**YOUR OBJECTIVE**: Among the lines below, copy exactly those from the one with "simp only [if_true]" through the one with "SoundAt dirty s) : NearSound", counting both ends.

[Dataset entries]

-- ==== Sys2Proof/Laws/SoundLineup.lean ====
section
/-! SUPPORT. The line-up engine keeps soundness: the bounds of its queue and ramps (R10, R17), the derived classes (R2, R4) and
the derived routes (R3). -/

set_option Elab.async false

namespace Sys2Proof.Safety

open Sys2Proof.Machine

variable {dirty : Bool}

/-! ## Lists changed at one place -/

theorem lmod_length {α : Type} (l : List α) (i : Nat) (f : α → α) : (lmod l i f).length = l.length := by
  unfold lmod
  split
  · rfl
  · simp

theorem lmod_get {α : Type} (l : List α) (i j : Nat) (f : α → α) :
    (lmod l i f)[j]? = if i = j then (l[j]?).map f else l[j]? := by
  unfold lmod
  split
  · rename_i h
    by_cases hij : i = j
    · subst hij; simp [h]
    · simp [hij]
  · rename_i v h
    have hi : i < l.length := by
      rw [List.getElem?_eq_some_iff] at h; exact h.1
    by_cases hij : i = j
    · subst hij; simp [hi]
      rw [List.getElem?_eq_some_iff] at h; rw [h.2]
    · simp [hij]

theorem mem_lmod {α : Type} {l : List α} {i : Nat} {f : α → α} {c : α} (h : c ∈ lmod l i f) :
    c ∈ l ∨ ∃ e, l[i]? = some e ∧ c = f e := by
  rw [List.mem_iff_getElem?] at h
  obtain ⟨j, hj⟩ := h
  rw [lmod_get] at hj
  by_cases hij : i = j
  · subst hij
    simp only [if_true, Option.map_eq_some_iff] at hj
    obtain ⟨e, he, hc⟩ := hj
    exact Or.inr ⟨e, he, hc.symm⟩
  · simp only [hij, if_false] at hj
    exact Or.inl (List.mem_iff_getElem?.2 ⟨j, hj⟩)

theorem lmod_lmod {α : Type} (l : List α) (i : Nat) (f g : α → α) : lmod (lmod l i f) i g = lmod l i (fun x => g (f x)) := by
  apply List.ext_getElem?
  intro j
  simp only [lmod_get]
  by_cases h : i = j
  · simp only [h, if_true, Option.map_map]; rfl
  · simp [h]

theorem map_lmod {α β : Type} (l : List α) (i : Nat) (f : α → α) (g : α → β)
    (h : ∀ e, l[i]? = some e → g (f e) = g e) : (lmod l i f).map g = l.map g := by
  apply List.ext_getElem?
  intro j
  simp only [List.getElem?_map, lmod_get]
  by_cases hij : i = j
  · subst hij
    simp only [if_true]
    cases hl : l[i]? with
    | none => rfl
    | some e => simp [h e hl]
  · simp [hij]

/-! ## The tier table depends on the effective classes alone (R4) -/

/-- The channels of a test on the effective class. -/
theorem channelsWhere_eff (m : List Channel) (p : EffClass → Bool) :
    channelsWhere m (fun c => p c.eff)
      = ((m.map (·.eff)).zipIdx).foldl (fun a x => if p x.1 then a ||| channelBit (x.2 + 1) else a) 0 := by
  unfold channelsWhere
  rw [List.zipIdx_map, List.foldl_map]
  rfl

theorem tierTableOf_congr {m m' : List Channel} (h : m.map (·.eff) = m'.map (·.eff)) : tierTableOf m = tierTableOf m' := by
  have hc : ∀ p : EffClass → Bool, channelsWhere m (fun c => p c.eff) = channelsWhere m' (fun c => p c.eff) := by
    intro p; rw [channelsWhere_eff, channelsWhere_eff, h]
  have hf : ∀ k, channelOfClass m k = channelOfClass m' k := by
    intro k
    unfold channelOfClass
    have : ∀ l : List Channel, l.findIdx? (fun c => decide (c.eff = k)) = (l.map (·.eff)).findIdx? (fun e => decide (e = k)) := by
      intro l; rw [List.findIdx?_map]; rfl
    rw [this, this, h]
  unfold tierTableOf
  congr 1
  · exact hc (fun e => decide (e = .base .free))
  · congr 1; funext t; exact hc (fun e => decide (e = .base (.tier (Fin.ofNat 16 t))))
  · congr 1; funext e; exact hf _

/-! ## Updates of the line-up engine -/

/-- Soundness without the derived routes. -/
structure NearSound (dirty : Bool) (s : State) : Prop where
  link     : linkBounds s.link
  second   : secondRange s.time
  params   : paramRanges s.params
  lineup   : lineupBounds s.lineup
  classes  : classesDerived s.lineup
  schedule : s.schedule.entries.length ≤ 128
  watches  : s.outage.watches.length = 8
  held     : s.outage.held.length = 16
  craft    : craftBounds s.craft
  events   : s.events.length = 16
  tariff   : s.engine.tariff.length = 16
  memory   : memoryWf s = true
  handed   : s.lineup.changed = dirty

theorem SoundAt.near {s : State} (h : SoundAt dirty s) : NearSound dirty s :=
  ⟨h.link, h.second, h.params, h.lineup, h.classes, h.schedule, h.watches, h.held, h.craft, h.events, h.tariff, h.memory, h.handed⟩

theorem NearSound.sound {s : State} (h : NearSound dirty s) (hr : routesDerived s.schedule.active s.lineup) : SoundAt dirty s :=
  ⟨h.link, h.second, h.params, h.lineup, h.classes, hr, h.schedule, h.watches, h.held, h.craft, h.events, h.tariff, h.memory, h.handed⟩

theorem NearSound.withLineup {s : State} (h : NearSound dirty s) (u : Lineup) (hb : lineupBounds u) (hc : classesDerived u)
    (hd : u.changed = s.lineup.changed := by rfl) : NearSound dirty { s with lineup := u } :=
  ⟨h.link, h.second, h.params, hb, hc, h.schedule, h.watches, h.held, h.craft, h.events, h.tariff, h.memory, hd.trans h.handed⟩

/-- An update of the matrix line and the ramps that leaves the channel map. -/
theorem NearSound.withLine {s : State} (h : NearSound dirty s) (u : Lineup) (hm : u.map = s.lineup.map)
    (ht : u.table = s.lineup.table) (hq : u.queue.length ≤ 256) (hr : u.ramps.length ≤ 2)
    (hd : u.changed = s.lineup.changed := by rfl) : NearSound dirty { s with lineup := u } := by
  refine h.withLineup u ⟨by rw [hm]; exact h.lineup.1, hq, hr⟩ ⟨?_, ?_⟩ hd
  · rw [hm]; exact h.classes.1
  · rw [ht, hm]; exact h.classes.2

theorem SoundAt.withLine {s : State} (h : SoundAt dirty s) (u : Lineup) (hm : u.map = s.lineup.map)
    (ht : u.table = s.lineup.table) (hq : u.queue.length ≤ 256) (hr : u.ramps.length ≤ 2)
    (hd : u.changed = s.lineup.changed := by rfl) : SoundAt dirty { s with lineup := u } := by
  refine (h.near.withLine u hm ht hq hr hd).sound ?_
  unfold routesDerived
  simp only [hm]
  exact h.routes

/-- The mark of the changed channels is set or cleared. -/
theorem SoundAt.mark {s : State} (h : SoundAt dirty s) (m : Bool) : SoundAt m { s with lineup.changed := m } :=
  ⟨h.link, h.second, h.params, h.lineup, h.classes, h.routes, h.schedule, h.watches, h.held, h.craft, h.events, h.tariff, h.memory, rfl⟩

/-- A sound state within an event, whether or not a channel has changed in it. -/
def Loose (s : State) : Prop := ∃ m, SoundAt m s

theorem SoundAt.loose {s : State} (h : SoundAt dirty s) : Loose s := ⟨dirty, h⟩

/-- What keeps soundness under either mark keeps it within an event. -/
theorem Loose.map {s : State} {f : State → State} (h : Loose s) (hf : ∀ m, SoundAt m s → SoundAt m (f s)) : Loose (f s) :=
  h.elim (fun m hm => ⟨m, hf m hm⟩)

/-- A fold of steps that keep soundness within an event keeps it. -/
theorem foldl_loose {α : Type} (f : State → α → State) (hf : ∀ s a, Loose s → Loose (f s a)) :
    ∀ (l : List α) (s : State), Loose s → Loose (l.foldl f s)
  | [], _, h => h
  | a :: t, s, h => foldl_loose f hf t _ (hf s a h)

/-- An entry change that keeps what the effective class comes from. -/
theorem NearSound.modChan {s : State} (h : NearSound dirty s) (c : Nat) (f : Channel → Channel)
    (h1 : ∀ e, (f e).cls = e.cls) (h2 : ∀ e, (f e).overlay = e.overlay) (h3 : ∀ e, (f e).eff = e.eff) :
    NearSound dirty (modChan c f s) := by
  refine h.withLineup _ ⟨?_, h.lineup.2.1, h.lineup.2.2⟩ ⟨?_, ?_⟩
  · simp only [lmod_length]; exact h.lineup.1
  · intro x hx
    rcases mem_lmod hx with hx | ⟨e, he, rfl⟩
    · exact h.classes.1 x hx
    · have := h.classes.1 e (List.mem_iff_getElem?.2 ⟨_, he⟩)
      rw [h3, this]; unfold effOf; rw [h1, h2]
  · show s.lineup.table = _
    rw [h.classes.2]
    apply tierTableOf_congr
    rw [map_lmod]
    intro e _; exact h3 e

/-- An entry change that keeps what the effective class and the displayed route come from. -/
theorem SoundAt.modChan {s : State} (h : SoundAt dirty s) (c : Nat) (f : Channel → Channel)
    (h1 : ∀ e, (f e).cls = e.cls := by intro; rfl) (h2 : ∀ e, (f e).overlay = e.overlay := by intro; rfl)
    (h3 : ∀ e, (f e).eff = e.eff := by intro; rfl) (h4 : ∀ e, (f e).source = e.source := by intro; rfl)
    (h5 : ∀ e, (f e).eligible = e.eligible := by intro; rfl) (h6 : ∀ e, (f e).route = e.route := by intro; rfl) :
    SoundAt dirty (modChan c f s) := by
  refine (h.near.modChan c f h1 h2 h3).sound ?_
  intro x hx
  rcases mem_lmod hx with hx | ⟨e, he, rfl⟩
  · exact h.routes x hx
  · have := h.routes e (List.mem_iff_getElem?.2 ⟨_, he⟩)
    rw [h6, this]; unfold routeOf; rw [h4, h5]; rfl

/-! ## The matrix line -/

/-- What the matrix line does touches its queue marks alone. -/
theorem sendHead_only (s : State) : ∃ t, sendHead s = { s with lineup.inTransfer := t } := by
  unfold sendHead
  split
  · exact ⟨_, rfl⟩
  · exact ⟨s.lineup.inTransfer, rfl⟩

/-- What the READY timer does touches the timer alone. -/
theorem readyTimerRun_only (s : State) : ∃ r, readyTimerRun s = { s with lineup.readyTimer := r } := by
  unfold readyTimerRun
  split
  · split
    · exact ⟨s.lineup.readyTimer, rfl⟩
    · exact ⟨_, rfl⟩
  · exact ⟨_, rfl⟩

/-- What the matrix line does after a change touches its queue marks alone. -/
theorem lineRun_only (s : State) : ∃ t r, lineRun s = { s with lineup.inTransfer := t, lineup.readyTimer := r } := by
  obtain ⟨t, h⟩ := sendHead_only s
  obtain ⟨r, h2⟩ := readyTimerRun_only (sendHead s)
  refine ⟨t, r, ?_⟩
  unfold lineRun
  rw [h2, h]

theorem lineRun_near {s : State} (h : NearSound dirty s) : NearSound dirty (lineRun s) := by
  obtain ⟨t, r, e⟩ := lineRun_only s
  rw [e]; exact h.withLine _ rfl rfl h.lineup.2.1 h.lineup.2.2

theorem lineRun_sound {s : State} (h : SoundAt dirty s) : SoundAt dirty (lineRun s) := by
  obtain ⟨t, r, e⟩ := lineRun_only s
  rw [e]; exact h.withLine _ rfl rfl h.lineup.2.1 h.lineup.2.2

theorem readyTimerRun_sound {s : State} (h : SoundAt dirty s) : SoundAt dirty (readyTimerRun s) := by
  unfold readyTimerRun
  repeat' split
  all_goals first
    | exact h
    | exact h.withLine _ rfl rfl h.lineup.2.1 h.lineup.2.2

**TASK ANSWER**:
    simp only [if_true]
    cases hl : l[i]? with
    | none => rfl
    | some e => simp [h e hl]
  · simp [hij]

/-! ## The tier table depends on the effective classes alone (R4) -/

/-- The channels of a test on the effective class. -/
theorem channelsWhere_eff (m : List Channel) (p : EffClass → Bool) :
    channelsWhere m (fun c => p c.eff)
      = ((m.map (·.eff)).zipIdx).foldl (fun a x => if p x.1 then a ||| channelBit (x.2 + 1) else a) 0 := by
  unfold channelsWhere
  rw [List.zipIdx_map, List.foldl_map]
  rfl

theorem tierTableOf_congr {m m' : List Channel} (h : m.map (·.eff) = m'.map (·.eff)) : tierTableOf m = tierTableOf m' := by
  have hc : ∀ p : EffClass → Bool, channelsWhere m (fun c => p c.eff) = channelsWhere m' (fun c => p c.eff) := by
    intro p; rw [channelsWhere_eff, channelsWhere_eff, h]
  have hf : ∀ k, channelOfClass m k = channelOfClass m' k := by
    intro k
    unfold channelOfClass
    have : ∀ l : List Channel, l.findIdx? (fun c => decide (c.eff = k)) = (l.map (·.eff)).findIdx? (fun e => decide (e = k)) := by
      intro l; rw [List.findIdx?_map]; rfl
    rw [this, this, h]
  unfold tierTableOf
  congr 1
  · exact hc (fun e => decide (e = .base .free))
  · congr 1; funext t; exact hc (fun e => decide (e = .base (.tier (Fin.ofNat 16 t))))
  · congr 1; funext e; exact hf _

/-! ## Updates of the line-up engine -/

/-- Soundness without the derived routes. -/
structure NearSound (dirty : Bool) (s : State) : Prop where
  link     : linkBounds s.link
  second   : secondRange s.time
  params   : paramRanges s.params
  lineup   : lineupBounds s.lineup
  classes  : classesDerived s.lineup
  schedule : s.schedule.entries.length ≤ 128
  watches  : s.outage.watches.length = 8
  held     : s.outage.held.length = 16
  craft    : craftBounds s.craft
  events   : s.events.length = 16
  tariff   : s.engine.tariff.length = 16
  memory   : memoryWf s = true
  handed   : s.lineup.changed = dirty

theorem SoundAt.near {s : State} (h : SoundAt dirty s) : NearSound dirty s :=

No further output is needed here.